Arguments are found everywhere. They are found in
newspapers and magazines, on television and radio; they are
found in every school and college subject, every debate, every
court case. Some are good arguments, some are bad; some are
so familiar that you wouldn't think of them as arguments; some
will challenge many of your beliefs. It is partly because there
are so many attempts to persuade us of one thing rather than
another that we need to develop skills in assessing arguments.
But it is also important for us to be able to develop our own
arguments, especially if we are to become competent at dealing
with arguments in academic subjects.
If, for example, you are studying the social sciences, you will
meet arguments around every academic corner: arguments about
the causes of crime, about social change, about the significance
of the family, and so on.
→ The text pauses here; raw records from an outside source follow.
/-- Frames taken by the device (R375, R526 to R528, R539 to R543, R548): a read inside the exposed range is answered with its
bytes, a store is written and answered (one to a page that migrates, once it is performed), each outside it is refused with status
3; a response gives its bytes to the waiting request, frees it, or ends its command; a remote slate operation writes the count R354
gives and no other and is answered, a remote wait is answered or held; a cancelled wait is gone; a rejected request and one without
a response in time end their command. -/
def Obligations.FramesServed : Prop :=
  ∀ (p : PortIx) (h : FrameHdr) (data : List Byte) (op : BitVec 4) (v cmp : Word) (stored : Bool) (reason type : Byte) (tag : Half) (s : State),
    let got := fun (ty : Nat) => s.returnCredit p.val ty h
    let a := h.addr.toNat
    let n := 16 * h.len.toNat
    let resp := fun (t : State) (ty flow st : Nat) (pay : List Byte) => ∀ q, s.leads h.src.toNat flow q →
      t.onWay q { type := ty, vc := 1, epar := s.fab.parity, dst := h.src.toNat, src := s.fab.id.toNat, tag := h.tag.toNat, hops := 15
                  flow := flow, status := st, addr := a, payload := pay }
    (s.hears p.val 1 h →
      (s.exposed a n = false → exec (.rdReq p h) s = .next ((got 1).respond 3 0x23 3 h []) ∧
        ∃ t, exec (.rdReq p h) s = .next t ∧ resp t 3 0x23 3 []) ∧
      (∀ bs, s.exposed a n = true → (s.xPaged a false true).1 ≠ .bad → s.readPlace (s.xPaged a false true).1 n = (bs, none) →
        exec (.rdReq p h) s = .next (((got 1).bump .io 0x130 1).respond 3 0x23 0 h bs) ∧
        ∃ t, exec (.rdReq p h) s = .next t ∧ resp t 3 0x23 0 bs ∧ t = { s with fab := t.fab, out := t.out, perf := t.perf }) ∧
      (s.exposed a n = true → (s.xPaged a false true).1 = .bad → exec (.rdReq p h) s = .next ((got 1).respond 3 0x23 2 h []))) ∧
    (s.hears p.val 2 h →
      let bs := frameData h data
      (s.exposed a bs.length = false → exec (.wrReq p h data) s = .next ((got 2).respond 4 0x23 3 h [])) ∧
      (∀ l, s.exposed a bs.length = true → s.leafAt a = some l →
        (l.wr = false → exec (.wrReq p h data) s = .next ((got 2).respond 4 0x23 4 h [])) ∧
        (l.wr = true → (s.xPaged a true true).1 ≠ .bad → s.movingAt (s.xPaged a true true).1 = none →
          exec (.wrReq p h data) s =
            .next ((((got 2).writePlace (s.xPaged a true true).1 bs false 0xFFFFFFFF 0x23).bump .io 0x130 1).respond 4 0x23 0 h []) ∧
          (s.memOk = true → (∀ c, (s.chan c).failed = false) → ∃ t, exec (.wrReq p h data) s = .next t ∧ resp t 4 0x23 0 [] ∧
            (∀ pa, (s.xPaged a true true).1 = .hbm pa → t.hbm.bytes = s.hbm.bytes.writeN pa bs ∧ t.mem = s.mem) ∧
            (∀ b, (s.xPaged a true true).1 = .host b → t.mem.host = s.mem.host.writeN b bs ∧ t.hbm = s.hbm))))) ∧
    (∀ r, s.reqOf h = some r →
      let gone := fun (t : State) => t.fab.reqs = s.fab.reqs.filter (fun q => q.tag != r.tag)
      (∀ b k, s.hears p.val 3 h → r.kind = .read b k →
        (h.status = 0 → ∃ t, exec (.rdRsp p h data) s = .next t ∧
          (∀ i, i < k → Tab.find t.fab.got (r.dst * 2 ^ 40 + b + i) = some (nth (frameData h data) i 0)) ∧ gone t) ∧
        (h.status ≠ 0 → h.status ≠ 1 → exec (.rdRsp p h data) s = .next ((got 3).reqFailed r))) ∧
      (∀ b, s.hears p.val 4 h → r.kind = .write b →
        (h.status = 0 → exec (.wrRsp p h) s = .next (((got 4).reqDone r.tag).writeAnswered r.seq) ∧
          ((s.cmd? r.seq).bind Cmd.ending = none → ∃ t, exec (.wrRsp p h) s = .next t ∧ gone t ∧ t.cmd? r.seq = s.cmd? r.seq ∧ t.mem = s.mem) ∧
          (∀ c st res, s.cmd? r.seq = some c → c.phase ≠ .recorded → c.ending = some (st, res) → ((got 4).reqDone r.tag).writesOut r.seq = false →
            ∃ t, exec (.wrRsp p h) s = .next t ∧ s.ended t r.seq c st res)) ∧
        (h.status ≠ 0 → exec (.wrRsp p h) s = .next ((got 4).reqFailed r) ∧
          (∀ c, s.cmd? r.seq = some c → c.phase ≠ .recorded → ∃ t res, exec (.wrRsp p h) s = .next t ∧ s.ended t r.seq c .deviceFault res))) ∧
      (∀ o who, s.hears p.val 6 h → r.kind = .slate o who →
        (h.status = 0 → exec (.slateRsp p h v stored) s = .next ((got 6).slateAnswer r o who v stored) ∧
          (∀ w xr, who = .core w xr → o ≤ 1 → ∃ t, exec (.slateRsp p h v stored) s = .next t ∧
            t.core w = { (s.core w).setX xr v with hold := .none } ∧ gone t) ∧
          (∀ w xr, who = .core w xr → 2 ≤ o → slateReads o = true → ∃ t, exec (.slateRsp p h v stored) s = .next t ∧
            t.core w = { (s.core w).setX xr v with await := (s.core w).await.erase xr } ∧ gone t) ∧
          (∀ seq c, who = .cmd seq → s.cmd? seq = some c → c.phase ≠ .recorded → ∃ t, exec (.slateRsp p h v stored) s = .next t ∧
            s.ended t seq c .ok (resultOf [(4, (if o ≤ 1 ∨ slateReads o then v else 0).toNat), (1, b2n stored)]))) ∧
        (h.status ≠ 0 → exec (.slateRsp p h v stored) s = .next ((got 6).reqFailed r)))) ∧
    (s.hears p.val 5 h →
      let i := a % 131072
      let w : SlateWait := { slate := i, who := .remote h.src.toNat h.tag.toNat, eq := op.toNat == 1, value := v }
      let back := fun (t : State) (st : Nat) (val : Word) (b : Bool) => ∀ q, s.leads h.src.toNat 0x25 q → ∃ fr, t.onWay q fr ∧ fr.type = 6 ∧
        fr.dst = h.src.toNat ∧ fr.tag = h.tag.toNat ∧ fr.status = st ∧
        (st = 0 → fr.payload = slice (leBytes 4 val.toNat ++ leBytes 1 (b2n b)) 0 16)
      (2 ≤ op.toNat → op.toNat ≤ 7 → ∃ t, exec (.slateReq p h op v cmp) s = .next t ∧
        (∀ j, t.slate j = if j = i then (slateOpOf op.toNat).apply (s.slate j) v cmp else s.slate j) ∧
        back t 0 (if slateReads op.toNat then s.slate i else 0) (op == 5 && s.slate i == cmp)) ∧
      (op.toNat ≤ 1 →
        (w.met (s.slate i) = true → ∃ t, exec (.slateReq p h op v cmp) s = .next t ∧ t.sched = s.sched ∧ back t 0 (s.slate i) false) ∧
        (w.met (s.slate i) = false → s.remoteWaits (slateBank i) < 256 → ∃ t, exec (.slateReq p h op v cmp) s = .next t ∧
          t.sched = { s.sched with waits := s.sched.waits ++ [w] }) ∧
        (w.met (s.slate i) = false → 256 ≤ s.remoteWaits (slateBank i) → ∃ t, exec (.slateReq p h op v cmp) s = .next t ∧ t.sched = s.sched ∧
          back t 5 0 false))) ∧
    (s.hears p.val 7 h → ∃ t, exec (.slateCancel p h) s = .next t ∧
      t.sched.waits = s.sched.waits.filter (fun w => w.who != Waiter.remote h.src.toNat h.tag.toNat) ∧ t.sched.slates = s.sched.slates) ∧
    (∀ r, s.fab.reqs.find? (fun r => r.tag == tag.toNat) = some r →
      let fails := fun (i : Instr) => ∀ c, s.cmd? r.seq = some c → c.phase ≠ .recorded → ∃ t res, exec i s = .next t ∧ s.ended t r.seq c .deviceFault res
      (s.hears p.val 9 h → type = 1 ∨ type = 2 ∨ type = 5 → exec (.reject p h reason tag type) s = .next ((got 9).reqFailed r) ∧
        fails (.reject p h reason tag type)) ∧
      (r.waits = false → r.since + max 1 s.fab.timeout.toNat ≤ s.nowUs → exec (.remoteTimeout tag) s = .next ((s.reqFailed r).sendFault r.dst 0x05) ∧
        fails (.remoteTimeout tag)) ∧
      ((r.waits = true ∨ s.nowUs < r.since + max 1 s.fab.timeout.toNat) → exec (.remoteTimeout tag) s = .next s)) ∧
    (s.hears p.val 9 h → type ≠ 1 → type ≠ 2 → type ≠ 5 → exec (.reject p h reason tag type) s = .next (got 9))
If you are studying history, you will
also have to deal with arguments: these might include the
significance of the French Revolution, the causes of the First
World War, and the role of religion in social change.
If you are studying subjects such as biology and zoology, you
will be faced with arguments on the nature of evolutionary
change such as how and why early humans developed a brain so
powerful that the number of possible interconnections is greater
than the number of atoms in the universe.

16

Identifying Arguments

Making judgements

Becoming competent at a subject is much more than knowing a
series of facts. Obviously, not having the factual knowledge
means that you're not going to get very far, but you also need to
evaluate and analyse the material you're studying. Time and
time again, you will be asked to carry out tasks which involve
you making judgements about your material. From a
requirement to do a specific analysis of information to the open-
ended requirement to 'discuss' a general theme, you will benefit
from having critical thinking skills.